We do, I think, right (as in your mathematical proposition), to say that if God is good we can equate that with 'God is God'. It comes to the same thing, but is only meaningless if WE must be the ones to present the meaning of God (or good); but it is not in our understanding to say that Good is God, since we do not know what Good is.
The same argument applies if it is God that defines itself and its actions and commands as good; it has no more semantic content than "
You can believe me when I say I never lie because I never lie".
OTOH, I think the idea that we don't know what good is is mistaken. We do have at least an innate sense of fairness, a basic concept of good and bad, right and wrong, as do many (if not most) social mammals. It's not difficult to see how such behaviours would have a selective evolutionary advantage by providing a framework for cooperation (sharing, control of violence, etc) within social groups.

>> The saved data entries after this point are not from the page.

/-- The receive loop leaves the Tx descriptors and every buffer byte (R130). -/
theorem ReceiveFrame.slotKept (h : ReceiveFrame s t) : SlotKept s t .tx j :=
  .of_eq h.txDescs (by rw [h.eq])

theorem slotKept_deliver (s : State) (k : Nat) (frame : List Byte) : SlotKept s (deliver s k frame) r j := by
  obtain ⟨-, ht⟩ | ⟨-, ht⟩ := deliver_cases s k frame <;> rw [ht] <;> exact .of_eq (by simp) (by simp)

theorem slotKept_endDrain (s : State) (code : ResultCode) (k : Nat) : SlotKept s (endDrain s code k) r j :=
  SlotKept.after_finish (.of_eq rfl rfl) _ _ _ _

end Kept

/-! ### A slot handed to the controller -/

section HandedOff

variable {s t : State} {j : Nat} {d : Desc}

/-- TRANSMIT writes the slot at the host cursor, and only where that is the host's (R122). -/
theorem slotKept_transmit {len : Half} {frame : List Byte} (he : execTransmit len frame s = .next t)
    (hj : s.descs.tx[j]? = some d) (ho : d.own = .controllerOwned) : SlotKept s t .tx j := by
  obtain ⟨code, rfl⟩ | ⟨e, m, -, -, -, hcur, heo, hm, rfl⟩ := execTransmit_cases he
  · exact SlotKept.after_finish (.of_eq rfl rfl) _ _ _ _
  · have hne : j ≠ s.cur.tx := by
      rintro rfl
      obtain rfl : d = e := Option.some.inj (hj.symm.trans (readDesc_eq_ok.1 hcur))
      cases ho.symm.trans heo
    have hstore : SlotKept s (handOff s s.cur.tx e m len) .tx j := slotKept_store hm fun ⟨_, h⟩ => hne h
    exact hstore.after_finish _ _ _ _

/-- An RX_FRAME stores its frame in the other ring (R171). -/
theorem slotKept_rxFrame {len : Half} {crcErr otherErr : Bool} {bytes : List Byte}
    (he : execRxFrame len crcErr otherErr bytes s = .next t) : SlotKept s t .tx j := by
  obtain rfl | ⟨e, -, -, -, -, rfl⟩ | ⟨e, m, -, -, -, -, hm, rfl⟩ := execRxFrame_cases he
  · exact .of_eq rfl rfl
  · exact .of_eq rfl rfl
  · exact slotKept_store hm nofun

theorem slotKept_receive (he : execReceive s = .next t) : SlotKept s t .tx j := by
  obtain ⟨code, -, rfl⟩ | ⟨u, -, hu, rfl⟩ | ⟨v, frame, u, -, hu, rfl⟩ := execReceive_cases he
  · exact SlotKept.after_finish (.of_eq rfl rfl) _ _ _ _
  · exact (receiveFrom_frameLaw hu).slotKept.after_finish _ _ _ _
  · exact (receiveFrom_frameLaw hu).slotKept.after_finish _ _ _ _

theorem slotKept_drainStep {k : Nat} (hs : drainStep k s = .next t) : SlotKept s t .tx j := by
  obtain ⟨-, rfl⟩ | ⟨u, -, hu, rfl⟩ | ⟨v, frame, u, -, hu, rfl⟩ := drainStep_cases hs
  · exact slotKept_endDrain _ _ _
  · exact (receiveFrom_frameLaw hu).slotKept
  · have hframe := receiveFrom_frameLaw hu
    exact hframe.slotKept.trans (slotKept_deliver u k frame) (by rw [hframe.eq])

/-- No instruction but TX_DONE and INIT touches a slot handed to the controller (R121). -/
theorem slotKept_exec {i : Instr} (he : exec i s = .next t) (htxDone : i ≠ .txDone) (hinit : i ≠ .init)
    (hj : s.descs.tx[j]? = some d) (ho : d.own = .controllerOwned) : SlotKept s t .tx j := by
  cases i with
  | txDone => exact absurd rfl htxDone
  | init => exact absurd rfl hinit
  | transmit len frame => exact slotKept_transmit he hj ho
  | receive => exact slotKept_receive he
  | rxFrame len crcErr otherErr bytes => exact slotKept_rxFrame he
  | _ =>
    obtain ⟨-, hdescs, hmem, -⟩ := exec_keeps_rings he nofun nofun nofun nofun nofun
    exact .of_eq (by rw [hdescs]) hmem

end HandedOff

/-! ### The end of a TRANSMIT -/

/-- The end of a command writes the record of its result and a program index only (R77). -/
theorem finish_eq_record (s : State) (w : Word) (code : ResultCode) (v : Word) (p : List Byte) :
    finish s w code v p = { s with
      results := (finish s w code v p).results
      pc := (finish s w code v p).pc
      ipc := (finish s w code v p).ipc } := by
  unfold finish
  cases running s <;> rfl

/-- Settles O25: TRANSMIT raises a code that is not OK, or hands off the HostOwned slot at the host cursor. -/
theorem transmitWritesOnlyAHostOwnedSlot : Obligations.TransmitWritesOnlyAHostOwnedSlot := by
  intro len frame s t he
  refine ⟨fun j d hj ho => ?_, ?_⟩
  · obtain ⟨hdesc, -⟩ := slotKept_transmit he hj ho
    exact hdesc.trans hj
  · obtain ⟨code, hcode, rfl⟩ | ⟨d, m, -, -, -, -, -, rfl⟩ := execTransmit_raise_or_handOff he
    · exact ⟨fun hok => absurd (by simpa using hok) hcode, fun _ => finish_eq_record _ _ _ _ _⟩
    · exact ⟨fun _ => by simp, fun hok => absurd (by simp) hok⟩

/-! ### The hand-off -/

/-- A block with a descriptor written is one that INIT has set up (R37). -/
theorem State.Invariant.phase_ne_of_desc {s : State} (h : s.Invariant) {r : Ring} {j : Nat} {d : Desc}
    (hd : (s.descs.get r)[j]? = some d) : s.phase ≠ .uninit := by
  obtain ⟨-, -, -, -, -, uninit, -⟩ := h
  intro hu
  obtain ⟨hdescs, -⟩ := uninit hu
  rw [hdescs] at hd
  cases r <;> simp at hd

/-- The bytes at a descriptor's address are those of its own slot's buffer (R51, R52). -/
theorem State.Invariant.inSlot_addr {s : State} (h : s.Invariant) {r : Ring} {j k : Nat} {d : Desc}
    (hd : (s.descs.get r)[j]? = some d) (hk : k < s.cfg.bufCap) : inSlot s.cfg r j (d.addr.toNat + k) = true := by
  have hring := (h.rings (h.phase_ne_of_desc hd)).ring r
  have hread : readDesc s r j = .ok d := readDesc_eq_ok.2 hd
  obtain ⟨⟨haddr, -⟩, -⟩ := hring.of_readDesc hread
  obtain ⟨hok, -⟩ := h
  exact haddr ▸ inSlot_bufAddr hok (hring.lt_card hread) hk

/-- Settles O26: each of these steps keeps the slot, whose buffer is at its descriptor's address. -/
theorem handOffIsIrreversible : Obligations.HandOffIsIrreversible := by
  intro s t j d h hj ho hstep
  have hkept : SlotKept s t .tx j := by
    obtain ⟨i, -, htxDone, hinit, he⟩ | ⟨k, hs⟩ | ⟨k, hs⟩ := hstep
    · exact slotKept_exec he htxDone hinit hj ho
    · exact slotKept_drainStep hs
    · cases hs
      exact slotKept_endDrain s .ok k
  obtain ⟨hdesc, hbytes⟩ := hkept
  exact ⟨hdesc.trans hj, fun k hk => hbytes _ (h.inSlot_addr hj hk)⟩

Human societies build a slew of additional moral & ethical rules, laws, and conventions on this basic framework, the everyday practice of which is absorbed and internalised by individuals as they develop, but the basic elements seem to be pretty universal.
btw: my equation was more logical than mathematical.

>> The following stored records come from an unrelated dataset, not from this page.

-- ==== Sys2Proof/Machine/Ops.lean ====
section
/-! DEFINITION. The named operations over registers and time: the word store and its canonical form, register reads and
writes by field, interrupt bits, saturating counters, and elapsed times. -/

namespace Sys2Proof.Machine

/-- The SYS page (Table 2.2). -/
@[reducible] def pgSys : Nat := 0x0
/-- The CLK page (Table 2.2). -/
@[reducible] def pgClk : Nat := 0x1
/-- The PWR page (Table 2.2). -/
@[reducible] def pgPwr : Nat := 0x2
/-- The XBAR page (Table 2.2). -/
@[reducible] def pgXbar : Nat := 0x3
/-- The HOST page (Table 2.2). -/
@[reducible] def pgHost : Nat := 0x4
/-- The POS page (Table 2.2). -/
@[reducible] def pgPos : Nat := 0x8
/-- The MOT page (Table 2.2). -/
@[reducible] def pgMot : Nat := 0x9
/-- The DRV page (Table 2.2). -/
@[reducible] def pgDrv : Nat := 0xa
/-- The SCH page (Table 2.2). -/
@[reducible] def pgSch : Nat := 0xb
/-- The BID page (Table 2.2). -/
@[reducible] def pgBid : Nat := 0xc
/-- The SAFE page (Table 2.2). -/
@[reducible] def pgSafe : Nat := 0x10
/-- The LSF page (Table 2.2). -/
@[reducible] def pgLsf : Nat := 0x11
/-- The FIO page (Table 2.2). -/
@[reducible] def pgFio : Nat := 0x1c
/-- The PART page (Table 2.2). -/
@[reducible] def pgPart : Nat := 0x28
/-- The REC page (Table 2.2). -/
@[reducible] def pgRec : Nat := 0x2c
/-- The KEY page (Table 2.2). -/
@[reducible] def pgKey : Nat := 0x30
/-- The TAMP page (Table 2.2). -/
@[reducible] def pgTamp : Nat := 0x31
/-- The LWB page (Table 2.2). -/
@[reducible] def pgLwb : Nat := 0x34

/-- The entry at an address, if listed. -/
def Cells.find : Cells → Nat → Option Word
  | [], _ => none
  | (b, w) :: r, a => if a < b then none else if a = b then some w else Cells.find r a

/-- Store a word where an unlisted address `a` reads `d`: the form stays canonical. -/
def Cells.put (d : Word) : Cells → Nat → Word → Cells
  | [], a, w => if w = d then [] else [(a, w)]
  | (b, v) :: r, a, w =>
    if a < b then (if w = d then (b, v) :: r else (a, w) :: (b, v) :: r)
    else if a = b then (if w = d then r else (a, w) :: r)
    else (b, v) :: Cells.put d r a w

/-- A code the module may report (R33), of a free byte: a code of Table 2.9, or a block-specific code from 0x40. -/
def reportable (b : Byte) : Nat :=
  let n := b.toNat
  if n = 0 then 1 else if 0x10 ≤ n ∧ n < 0x40 then n + 0x30 else n

/-- Read with a default. -/
def Cells.get (c : Cells) (d : Word) (a : Nat) : Word := (c.find a).getD d

/-- Canonical form over reset values `d`: addresses strictly rising, no entry equal to its reset value. -/
def Cells.wf (d : Nat → Word) : Cells → Bool
  | [] => true
  | [(a, w)] => w != d a
  | (a, w) :: (b, v) :: r => a < b && w != d a && Cells.wf d ((b, v) :: r)

/-- Bits [lo+width-1:lo] of a word. -/
def Word.bits (w : Word) (lo width : Nat) : Nat := (w.toNat >>> lo) % 2 ^ width

/-- One bit of a word. -/
def Word.bit (w : Word) (i : Nat) : Bool := w.toNat.testBit i

/-- A word with bits [lo+width-1:lo] set to `v`. -/
def Word.setBits (w : Word) (lo width v : Nat) : Word :=
  BitVec.ofNat 32 (w.toNat - (Word.bits w lo width <<< lo) + ((v % 2 ^ width) <<< lo))

/-- The number of a bit: 0 or 1. -/
def b2n (b : Bool) : Nat := if b then 1 else 0

/-- The word of a natural number, wrapped. -/
def wordN (n : Nat) : Word := BitVec.ofNat 32 n

/-- The word of a signed number, wrapped. -/
def wordI (i : Int) : Word := BitVec.ofInt 32 i

/-- A signed value saturated to 32 bits (R44). -/
def sat32 (i : Int) : Int := min (max i (-2147483648)) 2147483647

/-- sat(x, m) of R43. -/
def satTo (x m : Int) : Int := min (max x (-m)) m

/-- A natural value saturated at a largest one. -/
def satN (n m : Nat) : Nat := min n m

/-- The value of the bits set in a word, as bit numbers. -/
def bitsOf (w : Nat) (n : Nat) : List Nat := (List.range n).filter (fun i => w.testBit i)

/-- The number with the given bits set. -/
def ofBits (l : List Nat) : Nat := l.foldl (fun acc i => acc ||| (1 <<< i)) 0

/-- Every `RegSpec` place of a register at offset `o`. -/
def RegSpec.covers (r : RegSpec) (o : Nat) : Bool :=
  r.off ≤ o && (o - r.off) % r.stride == 0 && (o - r.off) / r.stride < r.count

/-- The register at offset `o` of a page's list. -/
def findReg (l : List RegSpec) (o : Nat) : Option RegSpec := l.find? (fun r => r.covers o)

/-- The reset value of a register or window word (the page tables; window words read 0). -/
def regReset (a : Nat) : Word :=
  if a < 0x100000 then
    match pageRegs (a / 4096) with
    | none => 0
    | some l => match findReg l (a % 4096) with
      | none => 0
      | some r => BitVec.ofNat 32 r.reset
  else 0

/-- The retention class of an address; the header registers are V, landing-table words P, receive identifiers P. -/
def regClass (a : Nat) : Cls :=
  if a < 0x100000 then
    match pageRegs (a / 4096) with
    | none => .v
    | some l => match findReg l (a % 4096) with
      | none => .v
      | some r => r.cls
  else if 0x150000 ≤ a ∧ a < 0x154000 then .p
  else if a < 0x140000 ∧ a % 0x10000 < 0x4000 ∧ a % 0x80 = 0 then .p
  else .v

/-- The stored word of a register or window address. -/
def State.rd (s : State) (a : Nat) : Word := s.rf.get (regReset a) a

/-- The stored word as a number. -/
def State.rn (s : State) (a : Nat) : Nat := (s.rd a).toNat

/-- The stored word as a signed number (Table 0.5). -/
def State.ri (s : State) (a : Nat) : Int := (s.rd a).toInt

/-- Bits of a stored word. -/
def State.rf_ (s : State) (a lo width : Nat) : Nat := Word.bits (s.rd a) lo width

/-- A bit of a stored word. -/
def State.rb (s : State) (a i : Nat) : Bool := Word.bit (s.rd a) i

/-- Store a word. -/
def State.wr (s : State) (a : Nat) (w : Word) : State := { s with rf := s.rf.put (regReset a) a w }

/-- Store a number. -/
def State.wn (s : State) (a n : Nat) : State := s.wr a (wordN n)

/-- Store a signed number. -/
def State.wi (s : State) (a : Nat) (i : Int) : State := s.wr a (wordI i)

/-- Store bits of a word. -/
def State.wf_ (s : State) (a lo width v : Nat) : State := s.wr a (Word.setBits (s.rd a) lo width v)

/-- Add one to a counter field, saturating at all ones. -/
def State.bump (s : State) (a lo width : Nat) : State :=
  s.wf_ a lo width (min (s.rf_ a lo width + 1) (2 ^ width - 1))

/-- Raise interrupt bit `i` of page `pg` (R25): latched in IRQ_RAW, and remembered for this period. -/
def State.raise (s : State) (pg i : Nat) : State :=
  let a := pg * 4096 + 0x14
  let t := s.wf_ a i 1 1
  { t with irqNow := t.irqNow.put 0 pg (Word.setBits (t.irqNow.get 0 pg) i 1 1) }

/-- IRQ_STATUS of a page: IRQ_RAW AND IRQ_EN (Table 2.3). -/
def State.irqStatus (s : State) (pg : Nat) : Word := s.rd (pg * 4096 + 0x14) &&& s.rd (pg * 4096 + 0x18)

/-- Servo periods in a number of milliseconds. -/
def msTicks (ms : Nat) : Nat := ms * 16

/-- Whether at least `n` ticks have passed since tick `t`. -/
def State.since (s : State) (t n : Nat) : Bool := t + n ≤ s.tick

/-- The index of the present period: the first servo tick of a start is 0. -/
def State.period (s : State) : Nat := s.tick - s.baseTick

/-- The time base of R241, µs since the first tick of this start. -/
def State.us (s : State) : Nat := (s.tick - s.baseTick) * 125 / 2

/-- The tick's time in ns since the first tick of this start (R12: 62.5 µs a period). -/
def State.ns (s : State) : Nat := (s.tick - s.baseTick) * 62500

/-- One more free value drawn (log entry 5). -/
def State.draw (s : State) : State := { s with fresh := s.fresh + 1 }

/-- `n` random bytes at the present draw. -/
def State.randBytes (s : State) (n : Nat) : List Byte := (List.range n).map (Config.randomByte s.fresh)

/-- Element `i` of a list, with a default. -/
def nth {α : Type} (l : List α) (i : Nat) (d : α) : α := (l[i]?).getD d

/-- An association list's value at a key. -/
def alook {α : Type} (l : List (Nat × α)) (k : Nat) : Option α := (l.find? (fun x => x.1 == k)).map (·.2)

/-- An association list with the value at a key replaced or added, keys in rising order. -/
def aput {α : Type} (l : List (Nat × α)) (k : Nat) (v : α) : List (Nat × α) :=
  match l with
  | [] => [(k, v)]
  | (j, u) :: r => if k < j then (k, v) :: (j, u) :: r else if k = j then (k, v) :: r else (j, u) :: aput r k v

/-- An association list without a key. -/
def adel {α : Type} (l : List (Nat × α)) (k : Nat) : List (Nat × α) := l.filter (fun x => x.1 != k)

/-- Insert into a strictly rising list of numbers. -/
def setIns : List Nat → Nat → List Nat
  | [], n => [n]
  | m :: r, n => if n < m then n :: m :: r else if n = m then m :: r else m :: setIns r n

/-- Remove from a list of numbers. -/
def setDel (l : List Nat) (n : Nat) : List Nat := l.filter (fun m => m != n)

/-- Fold a state change over a list. -/
def each {α : Type} (l : List α) (s : State) (f : State → α → State) : State := l.foldl f s

/-- Whether a module role holds authority with its latch set (R285). -/
def State.authority (s : State) : Bool :=
  s.part.latch && s.part.settle.isNone && (s.part.role == .solo || s.part.role == .active)

/-- Whether outputs may be on: authority (R284), and a valid profile (R4). -/
def State.outputsMay (s : State) : Bool := s.authority && s.sys.profValid

/-- Integer square root by bisection over `n` bits (isqrt of R164, R199). -/
def isqrtBits : Nat → Nat → Nat → Nat
  | 0, _, r => r
  | k + 1, x, r => let t := r + 2 ^ k; isqrtBits k x (if t * t ≤ x then t else r)

/-- The integer square root, rounded down. -/
def isqrt (x : Nat) : Nat := isqrtBits ((Nat.log2 x) / 2 + 1) x 0

end Sys2Proof.Machine
end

To me, at least, in some philosophical sense, all the Creator made is a digital 1, not 0. Even logic, or fact, to me is itself a digital positive, (a mathematical absolute value), and if God is first cause, then he 'invented' them.

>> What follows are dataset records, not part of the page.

/-- DRV leaves OFF for MAGNETISE (Table 6.1, R107): WDOG, TIMEOUT clear, MISS restarts. -/
def State.drvRequest (s : State) : State :=
  { s with drv := { s.drv with
      step := .magnetise, stepAt := s.tick, readyAt := none, energise := false, follow := false, wdog := false
      timeout := false, miss := 0, rdyMiss := 0, liftReq := false } }

/-- A run starts from IDLE towards a horizon (R73): the set-point is latched and DRV is asked to prepare. -/
def State.motStartNow (s : State) : State :=
  let t := { s with sch := { s.sch with passed := [], cand := none }, mot := { s.mot with
    phase := .prep, up := decide (s.spPos < s.level s.horizon), committed := false, csrc := .none, ramped := false
    follow := false, followN := 0, blend := false, plan := none, keptHorizon := false, landValid := false, relevCnt := 0
    relevTicks := 0, relevBlocked := false, relevPend := false, moved := false, runType := .none, hstep := .none
    autoTicks := 0, proofDoors := [], proofOpen := false } }
  t.drvRequest

/-- The car has reached a landing (R91). -/
def State.motLanded (s : State) : State :=
  { s with mot := { s.mot with
      phase := .landed, plan := none, landing := s.mot.target, landValid := true, relevTicks := 0, blend := false } }

/-- Everything of a run is dropped and MOT is IDLE. -/
def State.motIdleNow (s : State) : State :=
  ({ s with mot := { s.mot with
      phase := .idle, plan := none, committed := false, csrc := .none, keptHorizon := false, ramped := s.mot.ramped
      runType := .none, hstep := .none, moved := false, blend := false, holdRun := false
      homeBack := false, autoTicks := 0 } }).spFollow

/-- The plan of a controlled stop from the present set-point (R94). -/
def State.holdPlan (s : State) : Plan :=
  let va := s.mot.along s.mot.sp
  let h := holdSegs s.lims va.1 va.2
  ⟨s.mot.spSeq, s.mot.up, s.mot.sp.x, va.1, h.1, s.shape, some h.2, none⟩

/-- A controlled stop as MOT_CTRL.HOLD makes it, by phase (R94). -/
def State.motHoldNow (s : State) : State :=
  match s.mot.phase with
  | .prep =>
    let t := s.drvOff
    ({ t with mot := { t.mot with phase := .held, plan := none, keptHorizon := !t.mot.committed } }).spFollow
  | .speed | .approach | .stopping =>
    { s with mot := { s.mot with phase := .holding, plan := some s.holdPlan, keptHorizon := !s.mot.committed, blend := false } }
  | .special =>
    let t := if s.mot.runType = .correction then s.homeFailed .hold else s
    if s.mot.moved then
      { t with mot := { t.mot with
          phase := .holding, plan := some s.holdPlan, committed := false, csrc := .none, keptHorizon := false } }
    else t.drvOff.motIdleNow
  | _ => s

/-- A correction run fails (R89): a controlled stop with no target kept. -/
def State.homeFail (s : State) (e : HomeErr) : State :=
  let t := s.homeFailed e
  if s.mot.moved then
    { t with mot := { t.mot with
        phase := .holding, plan := some s.holdPlan, committed := false, csrc := .none, keptHorizon := false } }
  else t.drvOff.motIdleNow

/-- The reference input of MOT_HOME_CH (R88). -/
def State.refInput (s : State) : Bool := s.chIn (s.rf_ motHomeCh 0 8) != s.rb motHomeCh 16

/-- The limit input of MOT_HOME_CH, when it is used. -/
def State.limInput (s : State) : Bool := s.rb motHomeCh 18 && (s.chIn (s.rf_ motHomeCh 8 8) != s.rb motHomeCh 17)

/-- The direction of search (R88): true upward. -/
def State.homeUp (s : State) : Bool :=
  match s.rf_ motRtCfg 4 2 with
  | 0 => false
  | 1 => true
  | _ =>
    match s.terminal false, s.terminal true with
    | some lo, some hi => s.pos.restored && decide ((s.level hi - s.estPos).natAbs < (s.level lo - s.estPos).natAbs)
    | _, _ => false

/-- A special run of a type starts (R85, R92): the set-point is latched and DRV is asked to prepare. -/
def State.specialStart (s : State) (t : RunType) (up : Bool) (vel : Nat) : State :=
  ({ s with mot := { s.mot with
    phase := .special, runType := t, up := up, committed := false, csrc := .none, ramped := false, blend := false, plan := none
    specVel := vel, moved := false, landValid := false, hstep := .none, keptHorizon := false
    relevCnt := if t = RunType.relevelling then s.mot.relevCnt else 0, relevTicks := 0
    relevBlocked := s.mot.relevBlocked && t == RunType.relevelling, relevPend := false, autoTicks := 0, homeBack := false
    proofDoors := [], proofOpen := false } }).spFollow.drvRequest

That 'if' is doing all the heavy lifting here, and it has no more convincing support than the idea that
if a phantom goldfish called Eric is knitting the universe from dragon tears, then he made us all from spun reptile secretions...
Anyhow, "Morally impeccable", to me, is implied by first cause. I'm not sure how that is arbitrary. It seems to me it is only so if WE are the ones to define good.
A first cause just starts things off... But if you want to bring human psychology to it, why not an evil first cause, a careless first cause, or an aloof, experimental first cause? But why should starting the universe off have any necessary moral implications?
Otherwise, see my first response, above.
The fact is, we do have a concept of good, however ill-defined and/or subjective - and some commands and actions may strike us (no pun intended) as bad or unfair, regardless of their authority (the God of the Old Testament springs to mind). This is usually excused by the GWIMW clause (God Works In Mysterious Ways), based on the circular reasoning that however bad it appears, it must be good because it's God's work and God says its works are good...
This leads us to the odd situation where God commands us not to do certain things (thus, by definition,
bad things) but, from the same source, does those things itself (thus, by definition,
good things). A contradiction? Do as I say not as I do? One set of morals for us, another for God? or GWIMW - a mystery beyond our understanding?
To me, it makes no sense to call anything that is not first cause, 'God'
What's in a name? That which we call a first cause
By any other name would still begin it all; [apologies to Shakespeare].
You can call it Einstein if you like, but that doesn't make it a frizzy-haired physics genius.
OTOH the block universe doesn't need a first cause, so there's nothing to name.
I'm hoping you would agree that if God (i.e. first cause) is Good, all that he made is good...
Sure, and if God is evil, then all it made is evil, and if God is comic then all it made is comic, and so-on. If we don't have our own concept of the meaning of those adjectives, they're just arbitrary, meaningless. God is God, God does what God does, God commands what God commands.
But if we run with your suggestion that God is good, and all it created is therefore good, then we immediately run into the problem of evil - all the myriad forms of suffering must be good (or all the suffering from natural causes, if you wish to play the 'free will' card). How can the idea that all God created is good explain all the horrific suffering that is not of human making?
Oh, wait... is it GWIMW again?
“Is God willing to prevent evil, but not able? Then he is not omnipotent.
Is he able, but not willing? Then he is malevolent.
Is he both able and willing? Then whence cometh evil?
Is he neither able nor willing? Then why call him God?”